Europe’s largest ever battery storage facility has commenced operating in Northern Scotland, The Times has reported.
The site’s location, midway between Inverness and Aberdeen, was carefully selected by Zenobe to take full advantage of an area where huge amounts of wind power are fed into the National Grid from offshore wind farms. The project already has the capacity to store enough power to deliver 200 megawatts of electricity for two hours and is due to be expanded next year, by which time it will be capable of supplying 300 megawatts of electricity; enough for every household in Scotland.
The project promises to alleviate the current limitations to the grid in the area. Up until now the grid has lacked the capacity to transport the power to where it has been needed. As there has been no way of storing the surplus power, the wind farms have actually been paid “millions of pounds to switch off”. The Blackhillock facility will have the capacity to store the surplus generated energy for use at times “when the wind does not blow and the sun does not shine”.
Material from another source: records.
/-- The lead ends the run at a boundary that a follower asks for: that one while it is 10 ms ahead, else, with no end yet, the next that
is (R412). -/
def adoptStop (b : Nat) (s : State) : State :=
  if s.dev ≠ .run ∧ s.dev ≠ .drain then s
  else if stopAhead s b then (if earlierEnd s b then stopAtBoundary b s else s)
  else if s.run.stop = .none then stopAtBoundary (endOfPage s) s
  else s

/-- The device takes the lead with an epoch: its lease begins now, and its trim windows start anew (R245, R406, R408, R409). -/
def becomeLead (epoch : Nat) (s : State) : State :=
  let L := s.net.lead
  let stopAt := match s.run.stop with
    | .atBoundary b => some b
    | _ => none
  let s := s.withLead { L with
    role := .lead, epoch := epoch, epochSeen := max L.epochSeen epoch, leaseEnd := s.base + 40 * msT, renewedAt := s.clk.elapsed
    leadIndex := some (ownIndex s), release := false, verdictEpoch := none, handoff := none, stopAt := stopAt, stopNow := false
    startRec := false }
  let s := s.withWeb { s.web with windowStart := s.base, encoders := s.web.freshEncoders }
  let s := leadChange (ownIndex s) epoch s
  let s := if s.web.motion.trim = 1 then s else s.report 0x3004 (logKey none none none none) 0 []
  match s.net.lead.stopReq with
  | some b => adoptStop b s
  | none => s

/-- The device follows a lead; LEAD_CHANGE the first time. A verdict of an epoch that a lead holds has been overtaken. -/
def followLead (i epoch leaseEnd : Nat) (s : State) : State :=
  let L := s.net.lead
  let known := decide (L.role = .follower ∧ L.leadIndex = some i)
  let verdict := match L.verdictEpoch with
    | some e => if e ≤ epoch then none else some e
    | none => none
  let s := s.withLead { L with
    role := .follower, leadIndex := some i, epoch := epoch, epochSeen := max L.epochSeen epoch, leaseEnd := leaseEnd, release := false
    verdictEpoch := verdict }
  if known then s else leadChange i epoch s

/-- A handoff takes effect: the old lead's lease ends, and the target's begins with EPOCH plus 1 (R409). -/
def applyHandoff (dst : Nat) (s : State) : State :=
  let epoch := s.net.lead.epoch + 1
  if dst = ownIndex s then becomeLead epoch s
  else
    let at_ := if s.net.lead.role = .lead then some s.clk.elapsed else s.net.lead.transferAt
    let s := s.withLead { s.net.lead with handoff := none, transferAt := at_ }
    followLead dst epoch (s.base + 40 * msT) s

/-- The first page boundary whose tick lies at least 10 ms ahead. -/
def handoffBoundary (s : State) : Nat :=
  match findBoundary s (10 * msT / max 1 s.web.period + 8)
      (fun x => decide (s.web.webPos < x.pos ∧ s.base + 10 * msT ≤ tickAt s x.pos)) (fun _ => false) with
  | some b => b.pos
  | none => (stopBoundary s).getD 0

/-- The lead announces a handoff. -/
def startHandoff (dst : Nat) (s : State) : State :=
  s.withLead { s.net.lead with handoff := some { target := dst, boundary := if s.web.running then handoffBoundary s else 0 } }

/-- A handoff's target: an eligible, HEALTHY follower heard within the last 6 ms. -/
def mayLead (s : State) (i : Nat) : Bool :=
  match s.peer i with
  | none => false
  | some x => decide (x.role = 2) && bit x.flags 1 && bit x.flags 3 && heardPeer s i

/-! ## Host commands -/

def leadConfigBody (home switchBack eligible pressId groupMac : Nat) (s : State) : State × Answer :=
  if s.net.lead.role = .solo ∨ s.press.isNone then (s, refuse stWrongState)
  else if 1 < home ∨ 1 < switchBack ∨ 1 < eligible ∨ pressId = 0 then (s, refuse stBadParam)
  else
    let c : LeadConfig := { home := decide (home = 1), manual := decide (switchBack = 1), eligible := decide (eligible = 1),
                            pressId := pressId, groupMac := groupMac }
    (s.withLead { s.net.lead with config := some c, hbLast := some ((s.base - 250 * usT * ownIndex s) / msT) }, refuse stOk)

/-- LEAD_CONFIG (R400, R401). -/
def execLeadConfig (h : Hdr) (home switchBack eligible pressId groupMac : Nat) (s : State) : Result :=
  .next (hostCmd (.leadConfig (unstarted h) home switchBack eligible pressId groupMac) h (cmdOf 0x00E0 0)
    (leadConfigBody home switchBack eligible pressId groupMac) s)

def leadTransferBody (h : Hdr) (toIndex : Nat) (orphan : Bool) (s : State) : State × Option Answer :=
  if s.net.lead.role ≠ .lead then (s, some (refuse stWrongState))
  else if !mayLead s toIndex then (s, some (refuse stLeadDenied))
  else if s.net.lead.handoff.isSome then (s, some (refuse stBusy))
  else
    let s := startHandoff toIndex (s.withLead { s.net.lead with autoSuspended := false, transferAt := none })
    (s.addWait orphan h (cmdOf 0x00E1 0) (.leadTransfer toIndex (s.net.lead.epoch + 1)), none)

/-- LEAD_TRANSFER (R400, R409). -/
def execLeadTransfer (h : Hdr) (toIndex : Nat) (s : State) : Result :=
  .next (hostWait (.leadTransfer (unstarted h) toIndex) h (cmdOf 0x00E1 0) (leadTransferBody h toIndex) s)

def isTransfer (w : Wait) : Bool :=
  match w.kind with
  | .leadTransfer _ _ => true
  | _ => false

/-- LEAD_TRANSFER_TIMEOUT (R409): 100 ms after the handoff. -/
def execLeadTransferTimeout (t : Nat) (s : State) : Result :=
  let s := s.at t
  match s.net.lead.transferAt, s.host.waits.find? isTransfer with
  | some x, some w =>
    .next (if x + 100 * msT ≤ s.clk.elapsed then
        ((s.withLead { s.net.lead with transferAt := none }).endWait w (refuse stTimeout)).settle w.ring
      else s)
  | _, _ => .next s

/-- The home lead that the device knows of. -/
def homeIndex (s : State) : Option Nat :=
  match s.net.lead.config with
  | some c => if c.home then some (ownIndex s) else (List.range 4).find? (fun i => match s.peer i with
    | some x => bit x.flags 2
    | none => false)
  | none => none

/-- The device holds an unexpired lease of another device. -/
def foreignLease (s : State) : Bool :=
  match s.net.lead.leadIndex with
  | some i => decide (i ≠ ownIndex s ∧ s.base < s.net.lead.leaseEnd)
  | none => false

/-- A lead releases the role: it shows RELEASE and ROLE FOLLOWER (R408). -/
def releaseLead (s : State) : State :=
  if s.net.lead.role ≠ .lead then s
  else
    let at_ := if s.net.lead.handoff.isSome then some s.clk.elapsed else s.net.lead.transferAt
    s.withLead { s.net.lead with role := .follower, release := true, leadIndex := none, handoff := none, transferAt := at_ }

def verdictBody (leadIndex epoch : Nat) (s : State) : State × Answer :=
  let L := s.net.lead
  if L.role = .solo ∨ s.press.isNone then (s, refuse stWrongState)
  else if (3 < leadIndex ∧ leadIndex ≠ 0xFF) ∨ epoch ≤ L.epochSeen then (s, refuse stBadParam)
  else
    let named := decide (leadIndex ≤ 3)
    let s := s.withLead { L with verdictNone := !named, verdictEpoch := none
                                 autoSuspended := named && decide (homeIndex s ≠ some leadIndex) }
    if leadIndex ≠ ownIndex s then (releaseLead s, refuse stOk)
    else if s.net.lead.role = .lead then
      (s.withLead { s.net.lead with epoch := epoch, epochSeen := epoch, handoff := none
                                    leaseEnd := s.base + 40 * msT, renewedAt := s.clk.elapsed }, refuse stOk)
    else if foreignLease s then (s.withLead { s.net.lead with verdictEpoch := some epoch }, refuse stOk)
    else (becomeLead epoch s, refuse stOk)

/-- ARBITER_VERDICT (R400, R408). -/
def execArbiterVerdict (h : Hdr) (leadIndex epoch : Nat) (s : State) : Result :=
  .next (hostCmd (.arbiterVerdict (unstarted h) leadIndex epoch) h (cmdOf 0x00E2 0) (verdictBody leadIndex epoch) s)

/-! ## Sending (R402) -/

/-- The millisecond of the latest instant at which the device sends. -/
def hbInstant (s : State) : Nat := (s.base - 250 * usT * ownIndex s) / msT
Zenobe’s plans for Scotland don’t end there. Another 300 megawatt battery project is in the pipeline in Kilmarnock and a 400 megawatt site is planned at Eccles in the Scottish borders.
All positive signs, although Zenobe’s co-founder, James Basden, has confessed that there are still challenges to be met, with the Electricity System Operator currently preferring to use big power plants rather than multiple small battery storage facilities, due to “software and staffing limitations”.
Notwithstanding the above, the delivery of renewable energy technology in Scotland seems to have arrived at just the right time.
Emily Gosden, ‘Europe’s biggest battery storage project goes live in Scotland’, The Times, 3 March 2025.